Performance evaluations indicate that the flagship model, Qwen2.5-VL-72B-Instruct, delivers competitive results across various benchmarks, including college-level problem-solving, mathematics, document comprehension, general question answering, and video understanding. Notably, it demonstrates significant strengths in interpreting documents and diagrams and operates effectively as a visual agent without the need for task-specific fine-tuning.

For developers and users interested in exploring Qwen2.5-VL, both base and instruct models are available in 3B, 7B, and 72B parameter sizes on platforms like Hugging Face. Additionally, the model can be used through Qwen Chat.

Tutorial

Loading Packages

We begin by importing the necessary libraries. We are going to use the mlx_vlm package to load and operate with our Qwen2.5-VL model. We also use libraries such as matplotlib for plotting and PIL for image processing.

import json

import matplotlib.patches as patches
import matplotlib.pyplot as plt
import numpy as np
from mlx_vlm import apply_chat_template, generate, load
from mlx_vlm.utils import load_image
from PIL import Image

Loading the Qwen2.5-VL Model and Processor

Next, we load the pre-trained Qwen2.5-VL-3B-Instruct-bf16 model from the Hugging Face MLX Community along with its processor using the provided model path. The processor formats and preprocesses both text and image inputs to ensure they are compatible with the model’s architecture.

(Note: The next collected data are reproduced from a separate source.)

-- ==== Sys2Proof/Machine/ExecPacket.lean ====
section
/-! DEFINITION. Sys2Proof/Machine/ExecPacket.lean: the meanings of the commands of this family, one definition each. -/

namespace Sys2Proof.Machine

/-- HANDOVER_COMMIT (R226). After the old owner's accesses and cache write-backs, CURRENT takes OWNER and PENDING clears. -/
def execHandoverCommit (n : Node) (b : Fin 8) (s : State) : Host.Outcome State Fault Refusal :=
  done s (handoverServe n b s.toBlock)

/-- FABRIC_MASTER_REQUEST (R285). A region issues a request through its master channel. -/
def execFabricMasterRequest (n : Node) (r : Fin 8) (q : TaggedReq) (ans : Option (List (BitVec 8))) (s : State) : Host.Outcome State Fault Refusal :=
  done s (fabricMasterRequest n r q.tag q.req ans s.toBlock)

/-- READ (R363). A READ request reaches its target and is answered with RDATA. -/
def execRead (n : Node) (c : Ctx) (f : BitVec 128) (ans : PacketIn) (s : State) : Host.Outcome State Fault Refusal :=
  done s (nocRead n c f ans s.toBlock)

/-- WRITE (R363). A WRITE header with its WDATA reaches its target as one request and is answered. -/
def execWrite (n : Node) (c : Ctx) (f : BitVec 128) (data : List (BitVec 8)) (ans : PacketIn) (s : State) : Host.Outcome State Fault Refusal :=
  done s (nocWrite n c f data ans s.toBlock)

/-- MSG (R363). A MSG delivers an event to an ACU or the command processor. -/
def execMsg (n : Node) (f : BitVec 128) (msg : MsgIn) (s : State) : Host.Outcome State Fault Refusal :=
  done s (nocMsg n f msg s.toBlock)

/-- ACK (R363). A response reaches its initiator and completes its request, or is discarded if late. -/
def execAck (n : Node) (e : BitVec 8) (tag : BitVec 12) (s : State) : Host.Outcome State Fault Refusal :=
  done s (nocAck n e tag s.toBlock)

/-- HELD (R376). A HELD notice extends the initiator's timeout for a wake. -/
def execHeld (n : Node) (e : BitVec 8) (tag : BitVec 12) (s : State) : Host.Outcome State Fault Refusal :=
  done s (nocHeld n e tag s.toBlock)

/-- SNOOP_INV (R363). A snoop invalidates a data-cache line. -/
def execSnoopInv (n : Node) (f : BitVec 128) (line : BitVec 21) (s : State) : Host.Outcome State Fault Refusal :=
  done s (snoopInv n f line s.toBlock)

/-- SNOOP_WBINV (R363). A snoop writes back and invalidates a data-cache line. -/
def execSnoopWbinv (n : Node) (f : BitVec 128) (line : BitVec 21) (s : State) : Host.Outcome State Fault Refusal :=
  done s (snoopWbinv n f line s.toBlock)

/-- SNOOP_ACK (R363). A snoop acknowledgement returns to its requester. -/
def execSnoopAck (n : Node) (e : BitVec 8) (s : State) : Host.Outcome State Fault Refusal :=
  done s (snoopAck n e s.toBlock)

/-- ROUTER_FORWARD (R369). A router sends the oldest head flit onward, or discards it with NOROUTE or DECERR. -/
def execRouterForward (n : Node) (r : Fin 48) (out : Fin 8) (ins : List RtrIn) (s : State) : Host.Outcome State Fault Refusal :=
  done s (whenRun n (routerForward n r out ins) s.toBlock)

/-- INITIATOR_TIMEOUT (R370). A request unanswered at its limit gets a synthesised RSP_TIMEOUT. -/
def execInitiatorTimeout (n : Node) (e : BitVec 8) (tag : BitVec 12) (s : State) : Host.Outcome State Fault Refusal :=
  done s (initiatorExpire n e tag s.toBlock)

/-- DOMAIN_WAKE_DONE (R376). A domain woken for a held request is up and the held requests are forwarded. -/
def execDomainWakeDone (n : Node) (d : Fin 8) (s : State) : Host.Outcome State Fault Refusal :=
  done s (domainWakeDone n d s.toBlock)

end Sys2Proof.Machine
end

model_path = "mlx-community/Qwen2.5-VL-3B-Instruct-bf16"
model, processor = load(model_path)
config = model.config

You’ll notice the loading process involves fetching several files if the model hasn’t been downloaded previously. Once completed, the model is ready to process our inputs.

Loading and Displaying the Image

For this tutorial, we use an image file (person_dog.jpg) which contains a person with a dog. We load the image using a helper function and then display its size.

image_path = "person_dog.jpg"
image = load_image(image_path)
print(image)
print(image.size)  # Example output: (467, 700)

The input image is shown below.

Input

Generating an Image Description

We now prepare a prompt to describe the image. The prompt is wrapped using the apply_chat_template function, which converts our query into the chat-based format expected by the model.

prompt = "Describe the image."
formatted_prompt = apply_chat_template(
    processor, config, prompt, num_images=1
)

Next, we generate the output by feeding both the formatted prompt and image into the model:

output = generate(model, processor, formatted_prompt, image, verbose=True)

Sample Output:

The image shows a person standing outdoors, holding a small, fluffy, light-colored dog. The person is wearing a dark gray hoodie with the word "ROX" on it and blue jeans. The background features a garden with various plants and a fence, and there are some fallen leaves on the ground. The setting appears to be a residential area with a garden.

This demonstrates how the model can effectively generate descriptive captions for images.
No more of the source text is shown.